Scaling Interprocedural Static Data-Flow Analysis to Large C/C++ Applications: An Experience Report

Authors Fabian Schiebel , Florian Sattler , Philipp Dominik Schubert , Sven Apel , Eric Bodden

Fabian Schiebel
  • Fraunhofer Institute for Mechatronic Systems Design IEM, Paderborn, Germany
Florian Sattler
  • Saarland University, Saarland Informatics Campus, Saarbrücken, Germany
Philipp Dominik Schubert
  • Heinz Nixdorf Institute, Paderborn, Germany
Sven Apel
  • Saarland University, Saarland Informatics Campus, Saarbrücken, Germany
Eric Bodden
  • Paderborn University, Department of Computer Science, Heinz Nixdorf Institute, Germany
  • Fraunhofer IEM, Paderborn, Germany

Fabian Schiebel, Florian Sattler, Philipp Dominik Schubert, Sven Apel, and Eric Bodden.
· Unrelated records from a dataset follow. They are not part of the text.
/-- A free word (R4), used once. -/
def State.freeWord (s : State) : Word × State := (Config.freeWord (65536 * s.tick), { s with tick := s.tick + 1 })
/-- The `i`th free word of the present tick (i below 65536): uses of one step that need several. [DESIGN CHOICE, log 4] -/
def State.fw (s : State) (i : Nat) : Word := Config.freeWord (65536 * s.tick + i)
/-- A free bit (R4), used once. [DESIGN CHOICE, log 4] -/
def State.freeBit (s : State) : Bool × State := (Config.freeBit s.tick, { s with tick := s.tick + 1 })
/-- A free number (R4), used once. [DESIGN CHOICE, log 4] -/
def State.freeNat (s : State) : Nat × State := (Config.freeNat s.tick, { s with tick := s.tick + 1 })

/-! ### Management registers (R455-R460) -/

/-- What an unlisted management word reads: the Reset column of R456, R458, R460, R475 and R481. -/
def mgmtReset (off : Nat) : Word :=
  if off = 0x018 then 2000
  else if 0x10000 ≤ off ∧ off < 0x21000 ∧ off % 0x1000 = 0 then 5
  else if 0x100000 ≤ off ∧ off < 0x100000 + 0x1000 * 320 ∧ off % 0x1000 = 8 then 0x100
  else 0

def State.mg (s : State) (off : Nat) : Word :=
  (aget s.mgmt off).getD (mgmtReset off)
def State.setMg (s : State) (off : Nat) (v : Word) : State :=
  { s with mgmt := if v = mgmtReset off then adel s.mgmt off else aset s.mgmt off v }
/-- A 64-bit management register, the low word at the lower offset. -/
def State.mg64 (s : State) (off : Nat) : Nat := (s.mg off).toNat + 2 ^ 32 * (s.mg (off + 4)).toNat
def State.setMg64 (s : State) (off v : Nat) : State := (s.setMg off (word v)).setMg (off + 4) (word (v / 2 ^ 32))
/-- Add to a 64-bit counter. -/
def State.addMg64 (s : State) (off n : Nat) : State := s.setMg64 off (s.mg64 off + n)
/-- Add one to a saturating 32-bit counter (R484). -/
def State.countMg (s : State) (off : Nat) : State :=
  if (s.mg off).toNat < 2 ^ 32 - 1 then s.setMg off (s.mg off + 1) else s
/-- The core block of a core (R455). -/
def coreBlock (c : Nat) : Nat := 0x100000 + 0x1000 * c
/-- The function block of a function (R455). -/
def fnBlock (f : Nat) : Nat := 0x10000 + 0x1000 * f

/-! ### Registers and predicates (R17, R18, R107) -/

/-- The word of a squad register before the group under way writes (R19). -/
def State.sreg (s : State) (k : Nat × Nat × Bool) (n : Nat) : Word :=
  match s.squad? k with
  | some q => cget 0 q.sregs n
  | none => 0

/-- The word a register code names: v0-v223 of the thread, s0-s31 of its squad (R107); a register of an installed LOCAL ring reads
the word that the ring keeps there (R108). -/
def State.reg (s : State) (a : Actor) (t : Thread) (code : Nat) : Word :=
  if code < 224 then cget 0 t.regs code else s.sreg (squadKey a) (code - 224)

/-- An ordinary write of a ring register leaves the ring's contents unspecified (R108): every register of the ring holds a free
word. -/
def Thread.spoilRings (t : Thread) (code : Nat) (free : Nat → Word) : Thread :=
  t.chans.foldl (fun (u : Thread) c => match c.2.kind with
    | .loc base depth =>
      if base ≤ code ∧ code < base + depth then
        { u with regs := (List.range depth).foldl (fun r i => cset 0 r (base + i) (free (1024 + base + i))) u.regs }
      else u
    | _ => u) t

/-- Write a thread register and note it as written since the last REGB (R451). -/
def Thread.setReg (t : Thread) (code : Nat) (v : Word) : Thread :=
  { t with regs := cset 0 t.regs code v,
           written := if t.region.isSome && !t.written.contains code then code :: t.written else t.written }

/-- Write a register of an actor: a squad register waits for the end of the issue group (R19). -/
def State.writeReg (s : State) (a : Actor) (code : Nat) (v : Word) : State :=
  if code < 224 then s.updThread a (fun t => (t.spoilRings code s.fw).setReg code v)
  else { s with grp := { s.grp with swrites := s.grp.swrites ++ [(squadKey a, code - 224, laneOf a, v)] } }

/-- Write a squad register directly, keeping the order of issue: a write of an earlier group, or of a lower lane of the same
group, is lost (R19). -/
def State.writeSreg (s : State) (k : Nat × Nat × Bool) (n : Nat) (grp lane : Nat) (v : Word) : State :=
  s.updSquad k (fun q =>
    let old := cget (0, 0) q.swrote n
    if grp < old.1 ∨ (grp = old.1 ∧ lane < old.2) then q
    else { q with sregs := cset 0 q.sregs n v, swrote := cset (0, 0) q.swrote n (grp, lane) })

/-- At the end of an issue group its squad-register writes take effect (R19). -/
def State.flushGroup (s : State) : State :=
  s.grp.swrites.foldl (fun u w => u.writeSreg w.1 w.2.1 s.grp.num w.2.2.1 w.2.2.2)
    { s with grp := { s.grp with swrites := [] } }

/-- The scoreboard codes of a destination: registers 0-255, predicates 256 + n. -/
def Dest.codes : Dest → List Nat
  | .reg c => [c]
  | .pair c => [c, c + 1]
  | .run c n => (List.range n).map (c + ·)
  | .pred n => [256 + n]
  | .regPred c n => [c, 256 + n]
  | _ => []

/-- A push: a channel's place, a queue's command or a mailbox's request (R108). -/
def Dest.isPush : Dest → Bool
  | .chan _ _ | .send _ | .post _ => true
  | _ => false

/-- Predicate `n`; codes above 23 name none. -/
def Thread.pred (t : Thread) (n : Nat) : Bool := t.preds.getLsbD n

/-- Write predicate `n`. -/
def Thread.setPred (t : Thread) (n : Nat) (b : Bool) : Thread :=
  { t with preds := if b then t.preds ||| ((1 : BitVec 24) <<< n) else t.preds &&& ~~~((1 : BitVec 24) <<< n) }

/-- A 64-bit value as two words, the low first (R7). -/
def lo32 (v : Dword) : Word := v.setWidth 32
def hi32 (v : Dword) : Word := v.extractLsb' 32 32
/-- Two words as a dword (R7). -/
def dw (lo hi : Word) : Dword := hi ++ lo

/-! ### Channels of a lane (R108, R233, R234) -/

/-- The actor whose table holds the entry: c0 of a squad pair is the compute lane's (R234). -/
def State.chanOwner (_ : State) (a : Actor) (c : Nat) : Actor :=
  match a with
  | .thread t => if c = 0 ∧ t.shadow then .thread { t with shadow := false } else a
  | _ => a

/-- The entry an actor's channel number names. -/
def State.chan (s : State) (a : Actor) (c : Nat) : Chan :=
  match s.thread? (s.chanOwner a c) with
  | some t => cget {} t.chans c
  | none => {}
Scaling Interprocedural Static Data-Flow Analysis to Large C/C++ Applications: An Experience Report. In 38th European Conference on Object-Oriented Programming (ECOOP 2024). Leibniz International Proceedings in Informatics (LIPIcs), Volume 313, pp. 36:1-36:28, Schloss Dagstuhl – Leibniz-Zentrum für Informatik (2024)


Interprocedural data-flow analysis is important for computing precise information on whole programs. In theory, the popular algorithmic framework interprocedural distributive environments (IDE) provides a tool to solve distributive interprocedural data-flow problems efficiently. Yet, unfortunately, available state-of-the-art implementations of the IDE framework start to run into scalability issues for programs with several thousands of lines of code, depending on the static analysis domain. Since the IDE framework is a basic building block for many static program analyses, this presents a serious limitation. In this paper, we report on our experience with making the IDE algorithm scale to C/C++ applications with up to 500 000 lines of code. We analyze the IDE algorithm and its state-of-the-art implementations to identify their weaknesses related to scalability at both a conceptual and implementation level. Based on this analysis, we propose several optimizations to overcome these weaknesses, aiming at a sweet spot between reducing running time and memory consumption. As a result, we provide an improved IDE solver that implements our optimizations within the PhASAR static analysis framework. Our evaluation on real-world C/C++ applications shows that applying the optimizations speeds up the analysis on average by up to 7×, while also reducing memory consumption by 7× on average as well. For the first time, these optimizations allow us to analyze programs with several hundreds of thousands of lines of LLVM-IR code in reasonable time and space.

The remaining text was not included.